Re: [PATCH 11/20] perf/x86/intel: Setup PEBS constraints base on counter & pdist map
From: Mi, Dapeng
Date: Thu Feb 06 2025 - 20:27:31 EST
On 2/6/2025 11:01 PM, Liang, Kan wrote:
>
> On 2025-02-05 9:47 p.m., Mi, Dapeng wrote:
>> On 1/28/2025 12:07 AM, Liang, Kan wrote:
>>> On 2025-01-23 9:07 a.m., Dapeng Mi wrote:
>>>> arch-PEBS provides CPUIDs to enumerate which counters support PEBS
>>>> sampling and precise distribution PEBS sampling. Thus PEBS constraints
>>>> can be dynamically configured base on these counter and precise
>>>> distribution bitmap instead of defining them statically.
>>>>
>>>> Signed-off-by: Dapeng Mi <dapeng1.mi@xxxxxxxxxxxxxxx>
>>>> ---
>>>> arch/x86/events/intel/core.c | 20 ++++++++++++++++++++
>>>> arch/x86/events/intel/ds.c | 1 +
>>>> 2 files changed, 21 insertions(+)
>>>>
>>>> diff --git a/arch/x86/events/intel/core.c b/arch/x86/events/intel/core.c
>>>> index 7775e1e1c1e9..0f1be36113fa 100644
>>>> --- a/arch/x86/events/intel/core.c
>>>> +++ b/arch/x86/events/intel/core.c
>>>> @@ -3728,6 +3728,7 @@ intel_get_event_constraints(struct cpu_hw_events *cpuc, int idx,
>>>> struct perf_event *event)
>>>> {
>>>> struct event_constraint *c1, *c2;
>>>> + struct pmu *pmu = event->pmu;
>>>>
>>>> c1 = cpuc->event_constraint[idx];
>>>>
>>>> @@ -3754,6 +3755,25 @@ intel_get_event_constraints(struct cpu_hw_events *cpuc, int idx,
>>>> c2->weight = hweight64(c2->idxmsk64);
>>>> }
>>>>
>>>> + if (x86_pmu.arch_pebs && event->attr.precise_ip) {
>>>> + u64 pebs_cntrs_mask;
>>>> + u64 cntrs_mask;
>>>> +
>>>> + if (event->attr.precise_ip >= 3)
>>>> + pebs_cntrs_mask = hybrid(pmu, arch_pebs_cap).pdists;
>>>> + else
>>>> + pebs_cntrs_mask = hybrid(pmu, arch_pebs_cap).counters;
>>>> +
>>>> + cntrs_mask = hybrid(pmu, fixed_cntr_mask64) << INTEL_PMC_IDX_FIXED |
>>>> + hybrid(pmu, cntr_mask64);
>>>> +
>>>> + if (pebs_cntrs_mask != cntrs_mask) {
>>>> + c2 = dyn_constraint(cpuc, c2, idx);
>>>> + c2->idxmsk64 &= pebs_cntrs_mask;
>>>> + c2->weight = hweight64(c2->idxmsk64);
>>>> + }
>>>> + }
>>> The pebs_cntrs_mask and cntrs_mask wouldn't be changed since the machine
>>> boot. I don't think it's efficient to calculate them every time.
>>>
>>> Maybe adding a local pebs_event_constraints_pdist[] and update both
>>> pebs_event_constraints[] and pebs_event_constraints_pdist[] with the
>>> enumerated mask at initialization time.
>>>
>>> Update the intel_pebs_constraints() to utilize the corresponding array
>>> according to the precise_ip.
>>>
>>> The above may be avoided.
>> Even we have these two arrays, we still need the dynamic constraint, right?

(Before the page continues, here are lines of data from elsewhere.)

-- ==== Sys2Proof/Machine/Blood.lean ====
section
/-! DEFINITION. Bloodhound: fences, the recovery of a tile, weight parity, binding, region faults and draining a die
(15_fault_tolerance.md R363 to R380). -/

namespace Sys2Proof.Machine

/-! ### Fencing (R363, R364) -/

/-- A TILE_BAD record of a runtime fault. [15_fault_tolerance.md R364; 08_ecc_repair.md Table 8.6] -/
def tileBadRec (p : Nat) : Nat := repairRec 1 p 0 0 0 0 0 5

/-- Messages of a fenced tile that have not entered its router are not admitted. [15_fault_tolerance.md R363] -/
def stopPort (s : State) (p : Nat) : State :=
  let s := { s with msgs := s.msgs.filter fun m => !(m.src = .tile p && m.route.head? = some (tileIn p) && m.held.isNone) }
  if (tileOf s p).waiting.isEmpty then s else onTile s p fun t => { t with waiting := [] }

/-- The multicasts that wait at a fenced tile prune it. [15_fault_tolerance.md R363; 11_fabric.md R286] -/
def pruneFenced (s : State) (p : Nat) : State :=
  forS (s.msgs.filter fun m => m.dst = .tile p && m.typ = .spw && m.route.isEmpty) (fun m st => pruneCmd st p m) s

/-- A tile is fenced with a fault record: logged, posted, reported to Bloodhound; a fenced tile's report changes nothing.
[15_fault_tolerance.md R363, R364] -/
def fenceTile (s : State) (p code word info : Nat) : State :=
  if fenced s p then s
  else
    let g := p / 18
    let k := p % 18
    let s := rset (rset s REGION_FENCE_LOG word g) REGION_FENCE_INFO info g
    let s := fset (fset s REGION_FENCE__LAST_SLOT k g) REGION_FENCE__FENCED (setBits (fget s REGION_FENCE__FENCED g) k 1 1) g
    let s := pruneFenced (stopPort (bump s BH_FENCE_COUNT) p) p
    let s := postEvent s evtTileFenced (g + k * 2 ^ 4 + code * 2 ^ 16 + 2 ^ 24)
    let s := if code = 0x4D then s else logRecord s (tileBadRec p)
    sendMgmt s (.region g) .hub (.report k code 1)

/-- The region controller takes the oldest class H report of a tile. [04_tile_commands.md R116; 15_fault_tolerance.md R363] -/
def fenceStep (s : State) (p : Nat) : State :=
  match (tileOf s p).reports with
  | [] => s
  | r :: rest =>
    if !domOn s (288 + p / 18) then s
    else
      let s := onTile s p fun t => { t with reports := rest }
      fenceTile s p r.code (rget s TILE_FAULT p) (rget s TILE_FAULT_INFO p)

/-- FENCE. [15_fault_tolerance.md R363] -/
def execFence (p : Fin 288) (s : State) : Host.Outcome State Fault Refusal := .next (fenceStep s p)

/-! ### Recovery: QUIESCE and BIND (R370, R366, R374) -/

/-- STATE of Bloodhound. [15_fault_tolerance.md Table 15.8] -/
def bhState (s : State) : Nat := fget s BH_STATUS__STATE

/-- STATE of Bloodhound changes. -/
def setBh (s : State) (st : Nat) : State := fset s BH_STATUS__STATE st

/-- Every tile in RUN is aborted and ARM clears in every armed tile. [15_fault_tolerance.md R370] -/
def quiesceAll (s : State) : State :=
  forS (List.range 288) (fun p st =>
    let st := if tileState st p = 1 then abortWrite st p else st
    if fbit st TILE_COLLIE_CTRL__ARM p then fset st TILE_COLLIE_CTRL__ARM 0 p else st) s

/-- Bloodhound takes the oldest fence report, none while a stop holds. A report about a tile that no logical tile is bound to needs
no recovery. [15_fault_tolerance.md R370, R375; 16_thermal_power.md R406] -/
def quiesceStep (s : State) : State :=
  match s.blood.reports with
  | [] => s
  | r :: rest =>
    if bhState s ≠ 0 || !fbit s BH_CTRL__RECOVER_EN || devFailed s || stopHeld s then s
    else
      let p := r.region * 18 + r.slot
      let s := updQueued { s with blood := { s.blood with reports := rest } }
      let start := fun (lt : Nat) (sb : Option Nat) (src : Nat) =>
        let s := { s with blood := { s.blood with recov := some ⟨{ r with again := none }, some lt, sb, src, false, 0, 0, 0⟩ } }
        quiesceAll (setBh (fset s BH_STATUS__LOST p) 1)
      match r.again with
      | some x => start x.1 x.2.1 x.2.2
      | none =>
        match logOf s p with
        | none => s
        | some lt => start lt none p

/-- QUIESCE. [15_fault_tolerance.md R370] -/
def execQuiesce (s : State) : Host.Outcome State Fault Refusal := .next (if compUp s 2 then quiesceStep s else s)

/-- Every powered tile is QUIET, fenced or not. [15_fault_tolerance.md R370] -/
def allQuiet (s : State) : Bool := (List.range 288).all fun p => !tileRuns s p || fbit s TILE_COLLIE_STATUS__QUIET p

/-- The lowest standby slot of a region whose tile is not fenced. [15_fault_tolerance.md R366] -/
def standbySlot (s : State) (g : Nat) : Option Nat :=
  (List.range 18).find? fun k => bitOf (fget s REGION_STANDBY__MASK g) k && !fenced s (g * 18 + k)

/-- The recovery ends. [15_fault_tolerance.md R370, R374] -/
def endRecovery (s : State) : State := setBh { s with blood := { s.blood with recov := none } } 0

/-- The standby is bound and the rebuild of Agate starts. [15_fault_tolerance.md R366, R370] -/
def bindTo (s : State) (lt g k : Nat) : State :=
  let s := fset s REGION_STANDBY__MASK (setBits (fget s REGION_STANDBY__MASK g) k 1 0) g
  let s := fset s REGION_BIND__SLOT k g (lt % 18)
  let s := fset s REGION_FENCE__REBUILDING (setBits (fget s REGION_FENCE__REBUILDING g) k 1 1) g
  let s := { s with blood := { s.blood with recov := s.blood.recov.map fun r => { r with standby := some (g * 18 + k) } } }
  rebuildWrite (setBh (fset s BH_STATUS__STANDBY (g * 18 + k)) 3)

/-- BIND, once every tile is QUIET and Agate is free. A recovery that starts again keeps the standby it had bound. [15_fault_tolerance.md R366, R370, R374, R375] -/
def bindStep (s : State) : State :=
  match s.blood.recov with
  | none => s
  | some r =>
    if !(bhState s = 1 || bhState s = 2) || !allQuiet s || agateState s ≠ 0 then s
    else
      let lt := r.ltile.getD 0
      let kept := r.standby.filter fun b => !fenced s b
      match (kept.map fun b => b % 18).or (standbySlot s (lt / 18)) with
      | some k => bindTo s lt (lt / 18) k
      | none => endRecovery (capReduced s r.rep.region r.rep.slot)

>> We can't predict what the event is, the event may be mapped to a quite
>> specific event constraint and we can know it in advance.
> The dynamic constraint is not necessary, but two arrays seems not
> enough. Because a PEBS event may fall back to the event_constraints as
> well. Sigh.
> Four arrays should be required. pebs_event_constraints[],
> pebs_event_constraints_pdist[], event_constraints_for_pebs[],
> event_constraints_for_pdist_pebs[].
> But it seems too complicated. It may not be implemented now.
>
> But, at least the pebs_cntrs_mask and cntrs_mask can be calculated in
> the hw_config(), or even intel_pmu_init() once. It should not be
> calculated every time in the critical path.
Yeah, these two counters mask are unnecessary to calculate at each call. It
looks we can further optimize this base on your dynamic constraints
optimization patch. Thanks.
>
> Thanks,
> Kan
>>
>>> Thanks,
>>> Kan
>>>
>>>> +
>>>> return c2;
>>>> }
>>>>
>>>> diff --git a/arch/x86/events/intel/ds.c b/arch/x86/events/intel/ds.c
>>>> index 2f2c6b7c801b..a573ce0e576a 100644
>>>> --- a/arch/x86/events/intel/ds.c
>>>> +++ b/arch/x86/events/intel/ds.c
>>>> @@ -2941,6 +2941,7 @@ static void __init intel_arch_pebs_init(void)
>>>> x86_pmu.pebs_buffer_size = PEBS_BUFFER_SIZE;
>>>> x86_pmu.drain_pebs = intel_pmu_drain_arch_pebs;
>>>> x86_pmu.pebs_capable = ~0ULL;
>>>> + x86_pmu.flags |= PMU_FL_PEBS_ALL;
>>>> }
>>>>
>>>> /*
>